I'm trying to solve the following problem. It's exercise 1.6 of the book Ordinary Differential Equations by Barreira & Valls.
Let $f:(a,b) \rightarrow \mathbb{R} \backslash \{0\}$ be a continuous function.
a) Show that the function $g:(a,b) \rightarrow \mathbb{R}$ defined by
$$g(x) = \int_{x_0}^x \frac{1}{f(y)}dy$$
is invertible for each $x_0 \in \mathbb{R}$.
b) Show that the initial value problem (1.13) has a unique solution. Hint: For a solution $x(t)$, compute the derivative of the function $t \mapsto g(x(t))$
Note: (1.13) is the following IVP
\begin{cases} x' = f(t,x),\\ x(t_0) = x_0, \end{cases} where $(t_0,x_0) \in D \subseteq \mathbb{R} \times \mathbb{R}^n$, and $D$ is an open set.
a) I think I have to use the inverse function theorem, but this theorem requires that $g$ be $C^1$ according to Wikipedia https://en.wikipedia.org/wiki/Inverse_function_theorem. I don't even know if I can integrate $\frac{1}{f(x)}$. What if $f(x) = x$ and $(a,b) = (0,1)$. I could pick $x_0 = 0$ and $g(x)$ wouldn't even be defined. And what if $f(x)$ gets really big and $\frac{1}{f(x)}$ gets really close to zero. Is it still true that $g'(x)$ is nonzero? Sure, if I just blindly apply the fundamental theorem of calculus and the inverse function theorem I get that $g'(x) = \frac{1}{f(x)}$, but is that correct?

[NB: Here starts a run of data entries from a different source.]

/-- An accumulator given an exact sum. -/
theorem State.accumulate_spec (s : State) (x : Fire) (a : Nat) (v : Int) (w : Bool) (ha : a < 8) :
    let t := s.accumulate x a v w
    (-(2 ^ 95) ≤ v → v < 2 ^ 95 → t.uacc x.tile a = (v, w) ∧ t.rn Reg.FAB_ACC_SAT_CNT = s.rn Reg.FAB_ACC_SAT_CNT) ∧
    (2 ^ 95 ≤ v → t.uacc x.tile a = (2 ^ 95 - 1, w) ∧ t.rn Reg.FAB_ACC_SAT_CNT = (s.rn Reg.FAB_ACC_SAT_CNT + 1) % 2 ^ 48) ∧
    (v < -(2 ^ 95) → t.uacc x.tile a = (-(2 ^ 95), w) ∧ t.rn Reg.FAB_ACC_SAT_CNT = (s.rn Reg.FAB_ACC_SAT_CNT + 1) % 2 ^ 48) ∧
    (∀ tile b, tile ≠ x.tile ∨ (b < 8 ∧ b ≠ a) → t.uacc tile b = s.uacc tile b) ∧
    (∀ tile, (t.tile tile).regs = (s.tile tile).regs ∧ (t.tile tile).sram = (s.tile tile).sram ∧ (t.tile tile).store = (s.tile tile).store) := by
  refine ⟨fun hlow hhigh => ?_, fun hhigh => ?_, fun hlow => ?_, fun tile b hother => ?_, fun tile => ?_⟩
  · rw [s.accumulate_within x a w hlow hhigh]
    exact ⟨s.uacc_setUacc_same _ ha w hlow hhigh, rfl⟩
  · rw [s.accumulate_beyond x a w (bound := 2 ^ 95 - 1) (by omega) (by simp only [clampS]; omega)]
    exact ⟨State.uacc_setUacc_same _ _ ha w (by decide) (by decide), State.rn_count_same _ _⟩
  · rw [s.accumulate_beyond x a w (bound := -(2 ^ 95)) (by omega) (by simp only [clampS]; omega)]
    exact ⟨State.uacc_setUacc_same _ _ ha w (by decide) (by decide), State.rn_count_same _ _⟩
  · refine (State.uacc_setUacc_other _ _ ha _ (hother.imp_right And.right)).trans ?_
    split <;> rfl
  · rw [State.accumulate]
    split
    · exact State.tile_setUacc _ _ _ _ _
    · exact State.tile_setUacc _ _ _ _ _

/-! ## Rounding -/

section
variable (n : Int) {d : Nat}

/-- Rounding half to even stays within half a unit. -/
theorem rhe_near (hd : 0 < d) : 2 * (rhe n d * d - n) ≤ d ∧ 2 * (n - rhe n d * d) ≤ d := by
  have hdiv := Int.emod_add_mul_ediv n d
  have hpos := Int.emod_nonneg n (b := (d : Int)) (by omega)
  have hlt := Int.emod_lt_of_pos n (b := (d : Int)) (by omega)
  rw [Int.mul_comm] at hdiv
  have hnext : (n / d + 1) * d = n / d * d + d := by rw [Int.add_mul, Int.one_mul]
  unfold rhe
  dsimp only
  split
  · omega
  · split
    · rw [hnext]; omega
    · split
      · omega
      · rw [hnext]; omega

/-- Rounding half away from zero stays within half a unit. -/
theorem roundDiv_near (hd : 0 < d) : 2 * (roundDiv n d * d - n) ≤ d ∧ 2 * (n - roundDiv n d * d) ≤ d := by
  have hfloor : ∀ m : Int, 2 * ((2 * m + d) / (2 * d) * d - m) ≤ d ∧ 2 * (m - (2 * m + d) / (2 * d) * d) ≤ d := by
    intro m
    have hdiv := Int.emod_add_mul_ediv (2 * m + d) (2 * d)
    have hpos := Int.emod_nonneg (2 * m + d) (b := (2 * d : Int)) (by omega)
    have hlt := Int.emod_lt_of_pos (2 * m + d) (b := (2 * d : Int)) (by omega)
    have hmul : (2 * d : Int) * ((2 * m + d) / (2 * d)) = 2 * ((2 * m + d) / (2 * d) * d) := by
      rw [Int.mul_assoc, Int.mul_comm (d : Int)]
    omega
  unfold roundDiv
  split
  · have h := hfloor (-n)
    rw [Int.neg_mul]
    omega
  · exact hfloor n

/-- Rounding toward minus infinity stays below, within a unit. -/
theorem floor_near (hd : 0 < d) : n / d * d ≤ n ∧ n - n / d * d < d := by
  have hdiv := Int.emod_add_mul_ediv n d
  have hpos := Int.emod_nonneg n (b := (d : Int)) (by omega)
  have hlt := Int.emod_lt_of_pos n (b := (d : Int)) (by omega)
  rw [Int.mul_comm] at hdiv
  omega

/-- Rounding toward zero does not grow the magnitude. -/
theorem natAbs_tdiv_mul_le : (Int.tdiv n d).natAbs * d ≤ n.natAbs := by
  rw [Int.natAbs_tdiv, Int.natAbs_natCast]
  exact Nat.div_mul_le_self _ _

/-- Rounding toward zero stays within a unit. -/
theorem tdiv_near (hd : 0 < d) : Int.tdiv n d * d - n < d ∧ n - Int.tdiv n d * d < d := by
  have hdiv := Int.tmod_add_mul_tdiv n d
  have hlow := Int.lt_tmod_of_pos n (b := (d : Int)) (by omega)
  have hhigh := Int.tmod_lt_of_pos n (b := (d : Int)) (by omega)
  rw [Int.mul_comm] at hdiv
  omega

b) I do not understand the hint. I have to solve the following (autonomous) problem
\begin{cases} x' = f(x),\\ x(t_0) = x_0. \end{cases}
I do what the hint says
$$\frac{dg(x)}{dt} = \frac{dg(x)}{dx} \frac{dx}{dt} = \frac{1}{f(x)}x'(t).$$
I have assumed $\frac{dg(x)}{dx} = \frac{1}{f(x)}$. I don't see how I can get a solution from this. Already Peano's theorem tells me I have a solution because $f$ is continuous but I imagine the book wants me to find a specific solution and then prove it's the only one.
Any help is appreciated.
Let us take $x_0\in(a,b)$ and $f(t,x)=f(x)$, which needs to be the intention.
Note that $g'(x)=1/f(x)$ is always positive or always negative (since $f$ never vanishes). Therefore, $g$ is either strictly increasing or strictly decreasing, and so it is invertible.
Using the hint, for a solution $x(t)$ of the equation $x'=f(x)$ we obtain $$ \frac{d}{dt}g(x(t))=\frac{x'(t)}{f(x(t))}=1 $$ and so $$g(x(t))-g(x_0)=t-t_0.$$ Therefore, $$x(t)=g^{-1}(t-t_0+g(x_0))$$ in some appropriate domain. In particular any solution is unique (given by the former formula).